» **Directions for this task**: Some of the lines below need repeating. Reproduce exactly those between the lines holding "Answers (row.1 (.move" and "true → Answers (.dmaRead", inclusive.

──────── Supplied material ────────

/-- The DMA engines (R258, R439-R445, R461; log 54). -/
def Obligations.DmaMovesBetweenHostAndModule : Prop :=
  (∀ row ∈ [(Instr.dmaRead, 1), (Instr.dmaWrite, 2), (Instr.fifoPut, 3), (Instr.fifoGet, 4), (Instr.result, 5)],
    ∀ k w s, AtWord s (.thread k) 0xE6 (fun _ => fOpc + fD + fA + fImm) w → wD w < 8 → wA w < 8 →
    let x := Site.thread k
    let d := readMem s x (memAddr s x w) 64
    let q : Dma := { thread := k, ticket := (s.thread k).ticket, ctx := (s.thread k).ctx, desc := d }
    (memOk s x (memAddr s x w) 64 8 = true → dmOp d = row.2 → Answers (row.1 (.post x)) s (fun t =>
      dmQueue t (dmPort d) (dmWrites d) = dmQueue s (dmPort d) (dmWrites d) ++ [q] ∧ dmQueue t (dmPort d) (!dmWrites d) = dmQueue s (dmPort d) (!dmWrites d) ∧
      sreg t x (wD w) = BitVec.ofNat 64 (65536 * (s.thread k).ticket) ∧ (t.thread k).ticket = ((s.thread k).ticket + 1) % 65536 ∧ Touches [.hst, .ctl] s t)) ∧
    (memOk s x (memAddr s x w) 64 8 = false → Does (row.1 (.post x)) s (siteFault x 2 (passTurn x s)))) ∧
  (∀ x s, let d := x.desc
    (funcCtx s (dmPort d) (dmFunc d) = none → dmRefused s x = some stViolation) ∧
    (∀ c, funcCtx s (dmPort d) (dmFunc d) = some c → (dmOk s x.thread d = false ∨ (x.ctx ≠ 0 ∧ x.ctx ≠ c)) → dmRefused s x = some stViolation) ∧
    (∀ c, funcCtx s (dmPort d) (dmFunc d) = some c → dmOk s x.thread d = true → (x.ctx = 0 ∨ x.ctx = c) → (ctxState s c ≠ 1 ∨ ctxState s x.ctx ≠ 1) → dmRefused s x = some stContextGone) ∧
    (∀ c, funcCtx s (dmPort d) (dmFunc d) = some c → dmOk s x.thread d = true → (x.ctx = 0 ∨ x.ctx = c) → ctxState s c = 1 → ctxState s x.ctx = 1 → (dmOp d = 1 ∨ dmOp d = 2) →
      (s.hport (dmPort d)).linkUp = false → dmRefused s x = some stPathLost)) ∧
  (∀ row ∈ [(Instr.dmaRead, 1), (Instr.dmaWrite, 2), (Instr.fifoPut, 3), (Instr.fifoGet, 4), (Instr.result, 5)],
    ∀ port ans pre x rest st s, isHostPort port = true → FirstOfEngine s port (row.2 == 2 || row.2 == 3 || row.2 == 5) pre x rest → dmOp x.desc = row.2 → x.moving = false → dmRefused s x = some st →
      Answers (row.1 (.move port ans)) s (fun t => dmQueue t port (row.2 == 2 || row.2 == 3 || row.2 == 5) = pre ++ { x with status := some st, moved := 0 } :: rest ∧ Touches [.hst] s t)) ∧
  (∀ port ans pre x rest s, isHostPort port = true → FirstOfEngine s port false pre x rest → dmOp x.desc = 1 →
    let d := x.desc
    let data := padTo (dmLen d) ans.data
    let a := 4194304 * (x.thread / 32) + dmMaddr d
    (x.moving = false → dmRefused s x = none → tdiSends s port (dmFunc d) = true → Answers (.dmaRead (.move port ans)) s (fun t =>
      dmQueue t port false = pre ++ { x with moving := true } :: rest ∧ t.out = s.out ++ (dmRequests d).map (fun r => .hostRead (dmPort d) (dmFunc d) (tBit s (dmPort d) (dmFunc d)) r.1 r.2) ∧
      Touches [.hst, .out] s t)) ∧
    (x.moving = true → dmKind d = 0 → ans.fin = .ok → Answers (.dmaRead (.move port ans)) s (fun t =>
      dmQueue t port false = pre ++ { x with status := some stOK, moved := dmLen d } :: rest ∧ (∀ i < dmLen d, memByte t.ctl.data (a + i) = data.getD i 0) ∧
      (∀ c, c < a ∨ a + dmLen d ≤ c → memByte t.ctl.data c = memByte s.ctl.data c) ∧ Touches [.hst, .ctl] s t)) ∧
    (x.moving = true → dmKind d = 2 → ans.fin = .ok → Answers (.dmaRead (.move port ans)) s (fun t =>
      dmQueue t port false = pre ++ { x with status := some stOK, moved := dmLen d } :: rest ∧ (∀ i < dmLen d, memByte t.mf.hbm (65536 * dmMaddr d + i) = data.getD i 0) ∧
      (∀ c, c < 65536 * dmMaddr d ∨ 65536 * dmMaddr d + dmLen d ≤ c → memByte t.mf.hbm c = memByte s.mf.hbm c) ∧ Touches [.hst, .mf] s t)) ∧
    (x.moving = true → dmKind d = 1 → ans.fin = .ok → dmLen d % 64 = 0 → Answers (.dmaRead (.move port ans)) s (fun t =>
      dmQueue t port false = pre ++ { x with status := some stOK, moved := dmLen d, asked := true } :: rest ∧
      t.mf.own.length + t.svc.backlog.length = s.mf.own.length + s.svc.backlog.length + ceilDiv (dmLen d) 256)) ∧
    (x.moving = true → dmKind d = 0 → ans.fin ≠ .ok → Answers (.dmaRead (.move port ans)) s (fun t =>
      dmQueue t port false = pre ++ { x with status := some (ansStatus ans.fin), moved := min (dmLen d) ans.data.length } :: rest))) ∧
  (∀ port ans pre x rest s, isHostPort port = true → FirstOfEngine s port true pre x rest → dmOp x.desc = 2 →
    let d := x.desc
    let src := memRead s.ctl.data (4194304 * (x.thread / 32) + dmMaddr d) (dmLen d)
    let sent := (dmRequests d).filterMap (fun r => if (dmSlice d src r).2.isEmpty then none else some (Out.hostWrite (dmPort d) (dmFunc d) (tBit s (dmPort d) (dmFunc d)) (dmSlice d src r).1 (dmSlice d src r).2))
    (x.moving = false → dmRefused s x = none → tdiSends s port (dmFunc d) = true → dmKind d = 0 → dmFlush d = false → Answers (.dmaWrite (.move port ans)) s (fun t =>
      dmQueue t port true = pre ++ { x with moving := true, status := some stOK, moved := dmLen d } :: rest ∧ t.out = s.out ++ sent ∧ Touches [.hst, .out] s t)) ∧
    (x.moving = false → dmRefused s x = none → tdiSends s port (dmFunc d) = true → dmKind d = 0 → dmFlush d = true → Answers (.dmaWrite (.move port ans)) s (fun t =>
      dmQueue t port true = pre ++ { x with moving := true, moved := dmLen d } :: rest ∧
      t.out = s.out ++ sent ++ [.hostRead (dmPort d) (dmFunc d) (tBit s (dmPort d) (dmFunc d)) ((dmHaddr d + dmLen d - 1) / 4 * 4) 0])) ∧
    (x.moving = true → Answers (.dmaWrite (.move port ans)) s (fun t => dmQueue t port true = pre ++ { x with status := some (ansStatus ans.fin) } :: rest ∧ Touches [.hst] s t)) ∧
    (x.moving = false → dmRefused s x = none → tdiSends s port (dmFunc d) = true → dmKind d = 1 → x.asked = false → Answers (.dmaWrite (.move port ans)) s (fun t =>
      dmQueue t port true = pre ++ { x with asked := true } :: rest ∧ t.mf.own.length + t.svc.backlog.length = s.mf.own.length + s.svc.backlog.length + ceilDiv (dmLen d) 256)) ∧
    (x.moving = false → dmRefused s x = none → tdiSends s port (dmFunc d) = false → Does (.dmaWrite (.move port ans)) s s)) ∧
  (∀ d, dmHaddr d % dmWidth d = 0 → dmLen d % dmWidth d = 0 → dmWidth d ≤ 16 →
    ((dmRequests d).map (·.2)).sum = dmLen d ∧ ∀ r ∈ dmRequests d, 0 < r.2 ∧ r.2 ≤ maxRequest (!dmWrites d) (dmPort d) ∧ dmHaddr d ≤ r.1 ∧ r.1 + r.2 ≤ dmHaddr d + dmLen d ∧
      r.1 / 4096 = (r.1 + r.2 - 1) / 4096) ∧
  (∀ port ans pre x rest s, isHostPort port = true → x.moving = false → dmRefused s x = none →
    let d := x.desc
    let f := dmUnit d
    let n := dmLen d / 8
    let a := 4194304 * (x.thread / 32) + dmMaddr d
    (FirstOfEngine s port true pre x rest → dmOp d = 3 → mapWf ({} : Fifo) s.hst.fifos = true → (s.fifo f).words.length + n ≤ ffMax (s.fifo f) → fifoWords s + n ≤ 65536 → Answers (.fifoPut (.move port ans)) s (fun t =>
      (t.fifo f).words = (s.fifo f).words ++ (List.range n).map (fun i => BitVec.ofNat 64 (bytesNat (memRead s.ctl.data (a + 8 * i) 8))) ∧
      dmQueue t port true = pre ++ { x with status := some stOK, moved := n } :: rest ∧ (∀ g, g ≠ f → t.fifo g = s.fifo g))) ∧
    (FirstOfEngine s port true pre x rest → dmOp d = 3 → n ≠ 0 → fifoFull s f = true → Answers (.fifoPut (.move port ans)) s (fun t =>
      t.fifo f = s.fifo f ∧ dmQueue t port true = pre ++ { x with status := some stBusy, moved := 0 } :: rest ∧ Touches [.hst] s t)) ∧
    (FirstOfEngine s port false pre x rest → dmOp d = 4 → let k := min n (s.fifo f).words.length
      Answers (.fifoGet (.move port ans)) s (fun t => (t.fifo f).words = (s.fifo f).words.drop k ∧
        (∀ i < k, ∀ j < 8, memByte t.ctl.data (a + 8 * i + j) = (natBytes 8 ((s.fifo f).words.getD i 0).toNat).getD j 0) ∧
        (∀ c, c < a ∨ a + 8 * k ≤ c → memByte t.ctl.data c = memByte s.ctl.data c) ∧
        dmQueue t port false = pre ++ { x with status := some stOK, moved := k } :: rest)) ∧
    (FirstOfEngine s port true pre x rest → dmOp d = 5 → (s.window (dmPort d) (dmFunc d) f).ready = false → Answers (.result (.move port ans)) s (fun t =>
      (t.window (dmPort d) (dmFunc d) f).ready = true ∧ (t.window (dmPort d) (dmFunc d) f).data = memRead s.ctl.data a (dmLen d) ∧
      (t.window (dmPort d) (dmFunc d) f).seq = ((s.window (dmPort d) (dmFunc d) f).seq + 1) % 65536 ∧
      dmQueue t port true = pre ++ { x with status := some stOK, moved := dmLen d } :: rest ∧ Touches [.hst] s t)) ∧
    (FirstOfEngine s port true pre x rest → dmOp d = 5 → (s.window (dmPort d) (dmFunc d) f).ready = true → Answers (.result (.move port ans)) s (fun t =>
      dmQueue t port true = pre ++ { x with status := some stBusy, moved := 0 } :: rest ∧ t.hst.funcs = s.hst.funcs))) ∧
  (∀ port write s, isHostPort port = true →
    let ended := fun (x : Dma) => x.status.isSome && !ownOpen s 8 (dmUnitOf x)
    ((∀ x ∈ dmQueue s port write, ended x = false) → Does (.dmaComplete port write) s s) ∧
    (∀ pre x rest, dmQueue s port write = pre ++ x :: rest → ended x = true → (∀ y ∈ pre, ended y = false ∧ y.thread ≠ x.thread) → Answers (.dmaComplete port write) s (fun t =>
      dmQueue t port write = pre ++ rest ∧ (x.orphan = true → t.ctl = s.ctl) ∧ (x.orphan = false → (s.thread x.thread).running = true → (t.thread x.thread).events = (s.thread x.thread).events ++ [⟨3, padTo 64 (dmDone x)⟩]) ∧
      Touches [.hst, .ctl] s t))) ∧
  (∀ x, byteAt (dmDone x) 0 2 = x.ticket % 65536 ∧ byteAt (dmDone x) 4 4 = (dmOutcome x).2 % 2 ^ 32)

────────

» **Exercise solution**:
      Answers (row.1 (.move port ans)) s (fun t => dmQueue t port (row.2 == 2 || row.2 == 3 || row.2 == 5) = pre ++ { x with status := some st, moved := 0 } :: rest ∧ Touches [.hst] s t)) ∧
  (∀ port ans pre x rest s, isHostPort port = true → FirstOfEngine s port false pre x rest → dmOp x.desc = 1 →
    let d := x.desc
    let data := padTo (dmLen d) ans.data
    let a := 4194304 * (x.thread / 32) + dmMaddr d
    (x.moving = false → dmRefused s x = none → tdiSends s port (dmFunc d) = true → Answers (.dmaRead (.move port ans)) s (fun t =>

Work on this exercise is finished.